On Sat, Aug 30, 2025 at 1:03 AM Michael Kelley <mhklinux@outlook.com> wrote:
>
> From: Vitaly Kuznetsov <vkuznets@redhat.com> Sent: Thursday, August 28, 2025 2:16 AM
> >
> > Azure CVM instance types featuring a paravisor hang upon kdump. The
> > investigation shows that makedumpfile causes a hang when it steps on a page
> > which was previously share with the host
> > (HVCALL_MODIFY_SPARSE_GPA_PAGE_HOST_VISIBILITY). The new kernel has no
> > knowledge of these 'special' regions (which are Vmbus connection pages,
> > GPADL buffers, ...). There are several ways to approach the issue:
> > - Convey the knowledge about these regions to the new kernel somehow.

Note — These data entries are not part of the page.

theorem logSeal_takes (h : s.Orders q idx d c 0x0801) (hcap : (s.sealBody 0).length + 96 ≤ fieldAt c.body 8 8)
    (hcheck : s.checkRange .thimble (fieldAt c.body 0 8) ((s.sealBody 0).length + 96) = 0)
    (hin : fieldAt c.body 0 8 + ((s.sealBody 0).length + 96) ≤ 0x6000000000)
    (hlt : (s.sealBody 0).length + 96 < 2 ^ 64) :
    s.Takes q idx c (.logSeal q) (fun t =>
      s.Obeyed t q idx c 0 ((s.sealBody 0).length + 96) ∧ t.natAt (fieldAt c.body 0 8) 4 = 0x534D4850) := by
  have hop : c.opcode = 0x0801 := h.2.2.2.1
  have hacc := besideQueues_accepted s q idx d c
  have hlen := fun m => length_sealBody hacc.ras_eq m 0
  obtain ⟨rest, hbody⟩ := (s.accepted q idx d c).sealBody_eq ((s.sealBody 0).length + 96)
  generalize hsig : bytesOf (Config.sign (Config.sha384 ((s.accepted q idx d c).sealBody ((s.sealBody 0).length + 96)))).toNat
    96 = sig
  have hsize : (bytesOf 0x534D4850 4 ++ (rest ++ sig)).length = (s.sealBody 0).length + 96 := by
    have hbodyLen := hlen ((s.sealBody 0).length + 96)
    rw [hbody] at hbodyLen
    rw [← List.append_assoc, List.length_append, hbodyLen, ← hsig, length_bytesOf]
  have hmagic := bytesAt_putBytes_append (s.accepted q idx d c) (fieldAt c.body 0 8) (bytesOf 0x534D4850 4) (rest ++ sig)
    (by
      intro j hj
      rw [hsize] at hj
      exact decide_eq_false (by omega))
  refine takes_of_ends h hkey hfresh (by decide) (by decide) (env := env0) rfl (isOp_of_orders h)
    (.of_quiet h (st := 0) ?_ (quiet_putBytes _ (fieldAt c.body 0 8) (bytesOf 0x534D4850 4 ++ (rest ++ sig))) (by decide) hlt)
    fun irqs hob => ⟨hob, ?_⟩
  · simp only [cmdExecute, hop, cmdLogSeal, hlen 0, if_neg (Nat.not_lt.2 hcap), hacc.checkRange_thimble_eq, hcheck,
      if_neg (Nat.not_lt.2 hin), hsig]
    rw [hbody, List.append_assoc]
  · rw [length_bytesOf] at hmagic
    rw [State.natAt]
    refine (congrArg natOfBytes ((bytesAt_congr rfl rfl _ 4).trans hmagic)).trans ?_
    exact natOfBytes_bytesOf_of_lt (by decide)

/-! ### A module reset -/

theorem moduleReset_takes (h : s.Orders q idx d c 0x0204) (hoff : fieldAt c.body 0 8 = R.PWR_RESET)
    (hbit : bitOf (fieldAt c.body 8 8) 0 = true) :
    s.Takes q idx c (.moduleReset q) (fun t => t.reg R.PWR_BOOT_CAUSE = 2 ∧
      t.fld R.PWR_BOOT_STATUS F.PWR_BOOT_STATUS_step = 2 ∧ t.host.works = [] ∧ t.cores = []) := by
  have hop : c.opcode = 0x0204 := h.2.2.2.1
  have heff : (s.accepted q idx d c).cmdExecute (.queue q s.host.nextWork) c env0 =
      ((s.accepted q idx d c).cmdDone (.queue q s.host.nextWork) 0 0).moduleReset 2 := by
    simp only [cmdExecute, hop, cmdRegWrite, if_pos (And.intro hoff hbit)]
  refine takes_of_accepted h hkey hfresh (by decide) (by decide) (env := env0) rfl (by simp only [isRegWrite, hop, hoff, hbit]; rfl) ?_
  rw [heff]
  refine ⟨?_, ?_, rfl, rfl⟩
  · unfold State.moduleReset
    rw [State.reg_setFld, if_neg (by decide), State.reg_setFld, if_neg (by decide), State.reg_setReg, if_pos rfl]
    rfl
  · exact State.fld_setFld _ _ _ _ (by decide)

end Commands
end Sys2Proof.Machine

namespace Sys2Proof

open Machine

/-- Settles O45: each command starts, meets the checks of R352 and, when its tag verifies, has its effect and completes. -/
theorem immediateCommands : Obligations.ImmediateCommands := by
  unfold Obligations.ImmediateCommands
  intro s q idx d c
  refine ⟨keyProvision_answers, regRead_answers, cmdStatus_answers, fun hkey hfresh => ⟨powerCap_takes hkey hfresh,
    keyWrite_takes hkey hfresh, keyRetire_takes hkey hfresh, regWrite_tunnelTimeout_takes hkey hfresh,
    imageWrite_takes hkey hfresh, firmwarePatch_takes hkey hfresh, fun out h =>
      ⟨hbmRepair_outside_maintenance_takes hkey hfresh out h, fun _ => hbmRepair_takes hkey hfresh out h⟩,
    sessionCreate_takes hkey hfresh, sessionClose_takes hkey hfresh, resume_takes hkey hfresh, doorbell_takes hkey hfresh,
    fun h => ⟨logSeal_short_takes hkey hfresh h, fun hcap hcheck hin hlt _ _ =>
      logSeal_takes hkey hfresh h hcap hcheck hin hlt⟩,
    moduleReset_takes hkey hfresh⟩⟩

end Sys2Proof
end

section
/-! Number formats: the codes of an encoding and the values that they stand for (R41, R43, R57). -/
namespace Sys2Proof
namespace FloatEnc

variable (f : FloatEnc)

/-- The exponent field of a code. -/
def expField (b : Nat) : Nat := b / 2 ^ f.mw % 2 ^ f.ew

/-- The sign of a code. -/
def negField (b : Nat) : Bool := decide (b / 2 ^ (f.mw + f.ew) % 2 = 1)

/-- The exponent and mantissa fields of a code, as one number. -/
theorem fields_eq_mod (b : Nat) : f.expField b * 2 ^ f.mw + b % 2 ^ f.mw = b % 2 ^ (f.ew + f.mw) := by
  rw [expField, Nat.add_comm f.ew, Nat.pow_add, Nat.mod_mul, Nat.mul_comm, Nat.add_comm]

/-- Decoding, by a code's fields. -/
theorem decode_eq (b : Nat) : f.decode b =
    if f.inf && f.expField b == 2 ^ f.ew - 1 then (if b % 2 ^ f.mw = 0 then .inf (f.negField b) else .nan)
    else if f.nan.isSome && !f.inf && f.expField b == 2 ^ f.ew - 1 && b % 2 ^ f.mw == 2 ^ f.mw - 1 then .nan
    else if f.expField b = 0 then .fin (f.negField b) (b % 2 ^ f.mw) (1 - f.bias - f.mw)
    else .fin (f.negField b) (2 ^ f.mw + b % 2 ^ f.mw) (f.expField b - f.bias - f.mw) := rfl

/-- A code of a finite value: its sign, and its significand at its own exponent; the exponent field above all others is
not one of a finite value where the encoding has infinities. -/
theorem decode_fin {b m : Nat} {neg : Bool} {x : Int} (h : f.decode b = .fin neg m x) :
    neg = f.negField b ∧ (f.inf = true → f.expField b ≠ 2 ^ f.ew - 1) ∧
    (f.expField b = 0 ∧ m = b % 2 ^ f.mw ∧ x = 1 - f.bias - f.mw ∨
      f.expField b ≠ 0 ∧ m = 2 ^ f.mw + b % 2 ^ f.mw ∧ x = f.expField b - f.bias - f.mw) := by
  rw [decode_eq] at h
  split at h
  · split at h <;> cases h
  · rename_i htop
    have hinf : f.inf = true → f.expField b ≠ 2 ^ f.ew - 1 := by simpa using htop
    split at h
    · cases h
    · split at h
      · rename_i he
        cases h
        exact ⟨rfl, hinf, .inl ⟨he, rfl, rfl⟩⟩
      · rename_i he
        cases h
        exact ⟨rfl, hinf, .inr ⟨he, rfl, rfl⟩⟩
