-- ==== Sys2Proof/Syntax.lean ====
section
/-! DEFINITION. The commands of the module: one constructor of `Instr` for every row of spec/opcode_table.json, and the types of
their operands. A command is a step of the spec: an access of a host, a register access, an event on a pin or a line, a timer that
runs out, a mailbox command, or a step that one block takes of its own. What the environment shows the module (a temperature, what
a SPD says, what an error check finds) is an operand. -/

namespace Sys2Proof

/-- An access path of BAR2 (R17, R490): the function of LD `ld` on head `h`, or the plaza's internal port. -/
inductive Path where
  | head (h : Fin 4) (ld : Fin 16)
  | plaza
  deriving DecidableEq, Repr

/-- The size of a BAR2 access (R16); 8 and 16 bits are narrower than a register. -/
inductive AccSize where
  | w8
  | w16
  | w32
  | w64
  deriving DecidableEq, Repr

/-- The three selector registers of R18. -/
inductive Selector where
  | qosCsel
  | cryEpochSel
  | nocMpSel
  deriving DecidableEq, Repr

/-- The MetaValue of a CXL.mem request (Table 3.3). -/
inductive MetaValue where
  | invalid
  | shared
  | any
  deriving DecidableEq, Repr

/-- A PCIe AtomicOp of R99. -/
inductive AtomicKind where
  | fetchAdd
  | swap
  | cas
  deriving DecidableEq, Repr

/-- An operation on one naturally aligned word of a line: the AtomicOps of R99 and the batched atomics of Table 10.4. -/
inductive WordOp where
  | fetchAdd
  | swap
  | cas
  | add
  | and
  | or
  | xor
  | minU
  | maxU
  | minS
  | maxS
  deriving DecidableEq, Repr

/-- An atomic inside a line: `off` its byte offset, `bytes` its width, the operand and, for a compare-and-swap, the value compared. -/
structure AtomicOp where
  op : WordOp
  off : Nat
  bytes : Nat
  operand : BitVec 128
  compare : BitVec 128
  deriving DecidableEq, Repr

/-- A host's answer to a back-invalidation snoop (Table 3.3): what the host still holds. -/
inductive BiRsp where
  | invalid
  | shared
  | exclusive
  deriving DecidableEq, Repr

/-- The two IDE streams of a head (R51). -/
inductive IdeStream where
  | mem
  | io
  deriving DecidableEq, Repr

/-- The two directions of an IDE stream, each with a key set of its own (R52). -/
inductive IdeDir where
  | rx
  | tx
  deriving DecidableEq, Repr

/-- A sub-stream as KEY_PROG names it: one direction of one stream (R52). -/
structure IdeSub where
  stream : IdeStream
  dir : IdeDir
  deriving DecidableEq, Repr

/-- How the flits that carry a CXL.mem request arrived (R38, R54): `macOk`: the MAC that covers the sequence verified; `fec`: flits that FEC corrected;
`replays`: flits whose CRC failed after FEC, each replayed until it arrived whole. -/
structure Arrival where
  macOk : Bool := true
  fec : Nat := 0
  replays : Nat := 0
  deriving DecidableEq, Repr

/-- The options of Tables 2.2 and 2.3 that a capability structure can advertise. -/
inductive LinkOption where
  | flitMode
  | nonFlitMode
  | l0p
  | aspmL0s
  | aspmL1
  | l1Substates
  | ptmResponder
  | ptmRequester
  | aer
  | dpc
  | doe
  | laneReversal
  | cxlIo
  | cxlMem
  | cxlCache
  | backInvalidate
  | dynamicCapacity
  | sharableExtents
  | ideContainment
  | ideSkid
  | persistentMemory
  | globalPersistentFlush
  | globalFabricAttached
  | poison
  | viral
  | devLoad
  deriving DecidableEq, Repr
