-- ==== Sys2Proof/Machine/RegTable.lean ====
section
/-! DEFINITION. The BAR2 register map (Tables 18.2 and 18.3 and every chapter's register and field tables): one address
function per register, one field reference per field, and the table of reset values and access masks that R13 to R15
act on. Registers with more than one instance take the instance `i`; arrays take the index `j`. -/
namespace Sys2Proof.Reg

/-- A field of a register: its BAR2 offset, lowest bit and width. -/
structure FRef where
  addr : Nat
  lo : Nat
  w : Nat
  deriving DecidableEq, Repr

/-- One row of the register map. The masks give the bits of each access type (Table 0.4) and the bits that a reset keeps:
`keepLow` at Levels 1 to 3, `keep4` at Level 4, `keep5` at Level 5 (R14, R434, R435). `rst` is the reset value of instance `i`,
index `j`. -/
structure Row where
  name : String
  base : Nat
  count : Nat
  stride : Nat
  inst : Nat
  istride : Nat
  rst : Nat → Nat → Nat
  rw : Nat
  rws : Nat
  wo : Nat
  w1c : Nat
  keepLow : Nat
  keep4 : Nat
  keep5 : Nat
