/-- The counters of `is` overflow with INT = 1 in one cycle (R480 to R482): their interrupts go out; the lowest is sampled, at this occurrence or one
of the 16 that follow it (free), unless a sample is latched or awaited, which PMU_STS.LOST counts. -/
def State.overflow (s : State) (is : List Nat) (o : Occurrence) : State :=
  match is with
  | [] => s
  | i :: rest =>
    let s1 := if s.on Reg.PMU_INT_CFG_EN then is.foldl (fun t _ => t.msix (t.fld Reg.PMU_INT_CFG_LD) (t.fld Reg.PMU_INT_CFG_VEC)) s else s
    let s2 := if s1.on Reg.PMU_CTL_FREEZE_ON_OVF then (s1.setFld Reg.PMU_CTL_FREEZE 1).onPmu fun p => { p with freezeAt := some s.clk, late := [] } else s1
    if s2.on Reg.PMU_SMP_INFO_VALID || s2.pmu.pick.isSome then s2.count Reg.PMU_STS_LOST is.length
    else
      let k := (s2.freeVal 5).toNat % 17
      let s3 := s2.spent.setBit Reg.PMU_SMP_INFO_MULTI (!rest.isEmpty)
      if k = 0 then s3.sample i o else s3.onPmu fun p => { p with pick := some (i, k) }

/-- Counter `i` takes one occurrence: it advances, and wraps past 48 bits with its bit of PMU_OVF set (R480). -/
def State.tally (s : State) (i : Nat) (o : Occurrence) : State :=
  let v := s.ctr i + o.n
  let s1 := s.setPair (Reg.PMU_CTR_LO i) (Reg.PMU_CTR_HI i) (v % 2 ^ 48)
  let s2 := if 2 ^ 48 ≤ v then s1.setBitOf (Reg.PMU_OVF_OVF (i / 32)) (i % 32) true else s1
  match s2.pmu.pick with
  | some (j, k) => if j = i then (if k ≤ 1 then (s2.onPmu fun p => { p with pick := none }).sample i o else s2.onPmu fun p => { p with pick := some (j, k - 1) }) else s2
  | none => s2

/-- Whether counter `i` may still advance (R478, R482): not frozen, or within 200 ns of the overflow that froze the counters, where up to 16
occurrences of its stream may still be added (free). -/
def State.mayTally (s : State) (i : Nat) : Bool :=
  !s.on Reg.PMU_CTL_FREEZE ||
    (match s.pmu.freezeAt with
     | some t => decide (s.clk < t + 200) && decide (SMap.get 0 s.pmu.late i < 16) && (s.freeVal 1) == 1#1
     | none => false)

/-- An occurrence of an event reaches the PMU (R478). -/
def State.occur (s : State) (o : Occurrence) : State :=
  let is := (List.range 96).filter fun i => s.counts i o && s.mayTally i
  if is.isEmpty then s
  else
    let ov := is.filter fun i => decide (2 ^ 48 ≤ s.ctr i + o.n) && s.on (Reg.PMU_EVT_INT i)
    let s1 := is.foldl (fun t i => t.tally i o) s
    let s2 := if s.on Reg.PMU_CTL_FREEZE then (s1.onPmu fun p => { p with late := is.foldl (fun m i => SMap.upd 0 m i (· + 1)) p.late }).spent else s1
    s2.overflow ov o

/-- `n` bytes added to fixed counter `k` of the window under way (R483). -/
def State.bytes (s : State) (k n : Nat) : State := s.onPmu fun p => { p with acc := SMap.upd 0 p.acc k (· + n) }

/-! ### Event logs (R354 to R356) -/

/-- A record `e` enters log `l` (0 Informational, 1 Warning, 2 Failure, 3 Fatal) of LD `k`. A full log of 64 records overflows: the record
is not stored and the overflow is counted (R354). -/
def State.log1 (s : State) (l : Nat) (e : Event) (k : Nat) : State :=
  let t := s.time
  s.updLd k fun d =>
    match d.logs[l]? with
    | none => d
    | some es =>
      if es.length < 64 then { d with logs := d.logs.set l (es ++ [(t, e)]) } else { d with logOvf := d.logOvf + 1 }

/-- A record enters the management fault log, newest first and at most 1,024; while the firmware does not run it is queued (R356). -/
def keepRecord (e : Event) (s : State) : State :=
  let r := (s.time, e)
  if s.on Reg.MGT_STS_FW_RUN then { s with flt := { s.flt with log := (r :: s.flt.log).take 1024 } }
  else { s with flt := { s.flt with queued := s.flt.queued ++ [r] } }

/-- The record of a source with SB = 1 as a PLDM platform event message (R333, R356): it is the firmware that sends it. -/
def sendRecord (s : State) (r : Nat × Event) : State :=
  match r.2 with
  | .fault src _ _ _ => if s.on (Reg.FLT_REACT_SB src) then s.emit (.sideband r.2) else s
  | _ => s

/-- The queued records written to the fault log, oldest first, and sent. -/
def writeQueued (s : State) : State :=
  { s.flt.queued.foldl sendRecord s with flt := { s.flt with log := (s.flt.queued.reverse ++ s.flt.log).take 1024, queued := [] } }

/-- The record `e` delivered to log `l` of every LD of `ks`. -/
def State.deliver (s : State) (ks : List Nat) (l : Nat) (e : Event) : State := ks.foldl (fun s k => s.log1 l e k) s

/-- The same, with the management fault log keeping it too (R356). -/
def State.logTo (s : State) (ks : List Nat) (l : Nat) (e : Event) : State := (keepRecord e s).deliver ks l e

/-- A vendor event of a kind of Table 11.8 for every presented LD. -/
def State.vendor (s : State) (l kind : Nat) (detail : List Nat) : State := s.logTo s.allLds l (.vendor kind detail)

/-! ### Fences -/

/-- The power domain of a block (R359), 144 to 175 for a DIMM slot. -/
def Block.dom : Block → Nat
  | .slice n => 8 + n
  | .stitcher n => 42 + n
  | .engine n => 122 + n
  | .channel n => 58 + n
  | .slot ch z => 144 + 2 * ch + z
  | .stack n => 90 + n
  | .group st g => 94 + 8 * st + g
  | .crossing n => 110 + 2 * (n / 8) + n % 8 / 4
  | .street x _ => 110 + 2 * (x / 8) + x % 8 / 4
  | .head n => n
  | .plazaPair => 130
  | .ctm => 117
  | .dcm => 117
  | .domain d => d

/-- The block that alone lies in power domain `d` (Table 12.1). -/
def blockOfDomain (d : Nat) : Block :=
  if d < 4 then .head d
  else if 8 ≤ d ∧ d < 42 then .slice (d - 8)
  else if 42 ≤ d ∧ d < 58 then .stitcher (d - 42)
  else if 58 ≤ d ∧ d < 74 then .channel (d - 58)
  else if 74 ≤ d ∧ d < 90 then .channel (d - 74)
  else if 90 ≤ d ∧ d < 94 then .stack ((d - 90) % 2)
  else if 94 ≤ d ∧ d < 110 then .group ((d - 94) / 8) ((d - 94) % 8)
  else if 122 ≤ d ∧ d < 130 then .engine (d - 122)
  else if d = 130 then .plazaPair
  else .domain d

/-- Whether block `b` owns power domain `d`: its own, its PHY's, and a stack its groups'. Blocks in a shared domain own none (R359). -/
def Block.owns (b : Block) (d : Nat) : Bool :=
  match b with
  | .ctm | .dcm | .crossing _ | .street _ _ => false
  | .channel n => d == 58 + n || d == 74 + n
  | .stack n => d == 90 + n || d == 92 + n || (decide (94 + 8 * n ≤ d) && decide (d < 102 + 8 * n))
  | b => b.dom == d

/-- Whether block `b` is fenced now (R336). -/
def State.isFenced (s : State) (b : Block) : Bool := s.flt.fenced.contains b

/-- Whether the block of power domain `d` is fenced. -/
def State.domFenced (s : State) (d : Nat) : Bool := s.flt.fenced.any fun b => b.owns d

/-- `b` marked fenced. -/
def State.markFenced (s : State) (b : Block) : State :=
  if s.isFenced b then s else { s with flt := { s.flt with fenced := s.flt.fenced ++ [b] } }

/-- `b` fenced (R336): a block with a power domain of its own goes Off (R364). -/
def State.fenceOff (s : State) (b : Block) : State :=
  let s1 := s.markFenced b
  (List.range 144).foldl (fun t d => if b.owns d then { t with pwr := { t.pwr with cond := SMap.put .off t.pwr.cond d .off } } else t) s1

/-- `b` no longer fenced. -/
def State.unfence (s : State) (b : Block) : State := { s with flt := { s.flt with fenced := s.flt.fenced.filter (· != b) } }

/-- An exposure of Table 11.3a comes into force (R520). -/
def State.expose (s : State) (src inst : Nat) : State :=
  if s.flt.exposures.contains ⟨src, inst⟩ then s else { s with flt := { s.flt with exposures := s.flt.exposures ++ [⟨src, inst⟩] } }

/-- The exposures that `p` names end (Table 11.3a). -/
def State.unexpose (s : State) (p : Exposure → Bool) : State :=
  { s with flt := { s.flt with exposures := s.flt.exposures.filter (fun e => !p e) } }

/-- The life-cycle state (R212, R448): 0 Manufacture, 1 Development, 2 Production, 3 Retired; Production until the fuses are loaded. -/
def State.lifeCycle (s : State) : Nat := if s.fuses.loaded then s.fuses.lc else 2

/-! ### Function modes (R465, Table 16.4) -/

/-- The MODE field of function `f`: what has been asked for. -/
def modeFld (f : Nat) : Reg.FRef :=
  match f with
  | 0 => Reg.HTM_TIER_CFG_MODE
  | 1 => Reg.CTM_GC_CFG_MODE
  | 2 => Reg.DCM_MODE_REB_MODE
  | 3 => Reg.DCM_MODE_PATROL_MODE
  | 4 => Reg.DCM_MODE_TRAIN_MODE
  | 5 => Reg.CRY_KP_CFG_MODE
  | 6 => Reg.FLT_CFG_MODE
  | _ => Reg.QOS_ADM_CFG_MODE

/-- The MODE_ACT field of function `f`: the mode in force. -/
def actFld (f : Nat) : Reg.FRef :=
  match f with
  | 0 => Reg.HTM_TIER_CFG_MODE_ACT
  | 1 => Reg.CTM_GC_CFG_MODE_ACT
  | 2 => Reg.DCM_MODE_REB_ACT
  | 3 => Reg.DCM_MODE_PATROL_ACT
  | 4 => Reg.DCM_MODE_TRAIN_ACT
  | 5 => Reg.CRY_KP_CFG_MODE_ACT
  | 6 => Reg.FLT_CFG_MODE_ACT
  | _ => Reg.QOS_ADM_CFG_MODE_ACT

/-- Whether a switch of function `f` is pending. -/
def State.switching (s : State) (f : Nat) : Bool := s.on (modeFld f) != s.on (actFld f)
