/-- The mirror frame `mf` of the page of lost frame `f` becomes its primary (Table 4.4): FRAME names it, an open fill goes on into it, and a write-back whose image
has not been made yet is abandoned, since the mirror does not hold every line. -/
def promoteMirror (f mf : Nat) (s : State) : State :=
  let d := s.desc f
  let p := d.gpn
  let s1 := if (s.opOf p).any (fun o => o.kind == .writeback && o.phase == .opened) then abandonOp p s else s
  let m := s1.entry p
  let e := s1.desc f
  let s2 := updDesc mf (fun x => { x with kind := 1, partner := none, heat := e.heat, pin := e.pin, dtime := e.dtime, noimg := e.noimg, fill := e.fill, wb := e.wb }) s1
  let s3 := putEntry p { m with state := 3, frame := mf } (freeFrame f s2)
  s3.onHot fun h => { h with fills := h.fills.map fun g => if g.gpn = p then { g with frame := mf } else g }

/-- The frames for which `lost` holds are gone with their contents (Table 4.4): mirrors become primaries, clean pages go back to STATE 1, a dirty page with no
surviving copy is poisoned, mirrors that are lost leave their primaries alone, and a fill whose old frame is lost goes on from the cold image. -/
def loseFrames (lost : Nat → Bool) (s : State) : State :=
  let hit := s.hot.desc.filter fun e => lost e.1
  let s1 := forAll hit s fun t e =>
    let (f, _) := e
    let d := t.desc f
    let m := t.entry d.gpn
    if d.kind = 1 ∧ 2 ≤ m.state ∧ m.frame ≠ f then
      let (id, t1) := startJob d.gpn m.image .fill t
      freeFrame f (t1.onHot fun h => { h with fills := h.fills.map fun g => if g.source = .frame f then { g with source := .cold id } else g })
    else if d.kind = 1 then
      (if m.state = 3 then
        match d.partner with
        | some mf => if lost mf then loseDirty f t else promoteMirror f mf t
        | none => loseDirty f t
      else releasePage d.gpn (dropFill d.gpn t))
    else if d.kind = 2 then
      match d.partner with
      | some pf => freeFrame f (updDesc pf (fun x => { x with partner := none }) t)
      | none => freeFrame f t
    else if d.kind = 3 then t
    else freeFrame f t
  s1.onHot fun h => { h with lines := SMap.keep (fun k => !lost (k / 64)) h.lines }

/-- The shed frames of stack `st` lose their contents (R139): every clean page in one goes back to STATE 1, pinned pages included, which wait to be promoted again;
an operation of such a page that is under way is abandoned. -/
def releaseCleanShed (st : Nat) (s : State) : State :=
  let s1 := forAll (s.cleanShed st) s fun t e =>
    let m := t.entry e.2
    if m.state = 2 ∧ m.frame = e.1 then
      (let t1 := (releasePage e.2 (dropFill e.2 (abandonOp e.2 t))).count Reg.HTM_DEMO_CNT_COUNT
       if m.pin then pinWaits e.2 t1 else t1)
    else t
  loseFrames (fun f => f % 2 == st && !isKeepFrame f) s1

/-- Dirty pages of stack `st` with no mirror (HTC_STS.UNMIRRORED). -/
def State.unmirrored (s : State) (st : Nat) : Nat :=
  (s.hot.desc.filter fun e => e.1 % 2 == st && e.2.isDirty && e.2.partner.isNone).length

> > - Unshare these regions before accessing in the new kernel (it is unclear
> > if there's a way to query the status for a given GPA range).
> > - Unshare these regions before jumping to the new kernel (which this patch
> > implements).
> >
> > To make the procedure as robust as possible, store PFN ranges of shared
> > regions in a linked list instead of storing GVAs and re-using
> > hv_vtom_set_host_visibility(). This also allows to avoid memory allocation
> > on the kdump/kexec path.
> >
> > Signed-off-by: Vitaly Kuznetsov <vkuznets@redhat.com>
>
> Looks good!
>
> Adding Confidential Computing mailing list (linux-coco@lists.linux.dev)
> for visibility.
>
> Reviewed-by: Michael Kelley <mhklinux@outlook.com>
>
> > ---
> > Changes since v3 [Michael Kelley]:
> >  - Employ x86_platform.guest.enc_kexec_{begin,finish} hooks.
> >  - Don't use spinlock in what's now hv_vtom_kexec_finish().
> >  - Handle possible hypercall failures in hv_mark_gpa_visibility()
> >    symmetrically; change hv_list_enc_remove() to return -ENOMEM as well.
> >  - Rebase to the latest hyperv/next.
> > ---
> >  arch/x86/hyperv/ivm.c | 211 +++++++++++++++++++++++++++++++++++++++++-
> >  1 file changed, 210 insertions(+), 1 deletion(-)
> >
> > diff --git a/arch/x86/hyperv/ivm.c b/arch/x86/hyperv/ivm.c
> > index ade6c665c97e..a4615b889f3e 100644
> > --- a/arch/x86/hyperv/ivm.c
> > +++ b/arch/x86/hyperv/ivm.c
> > @@ -462,6 +462,195 @@ void hv_ivm_msr_read(u64 msr, u64 *value)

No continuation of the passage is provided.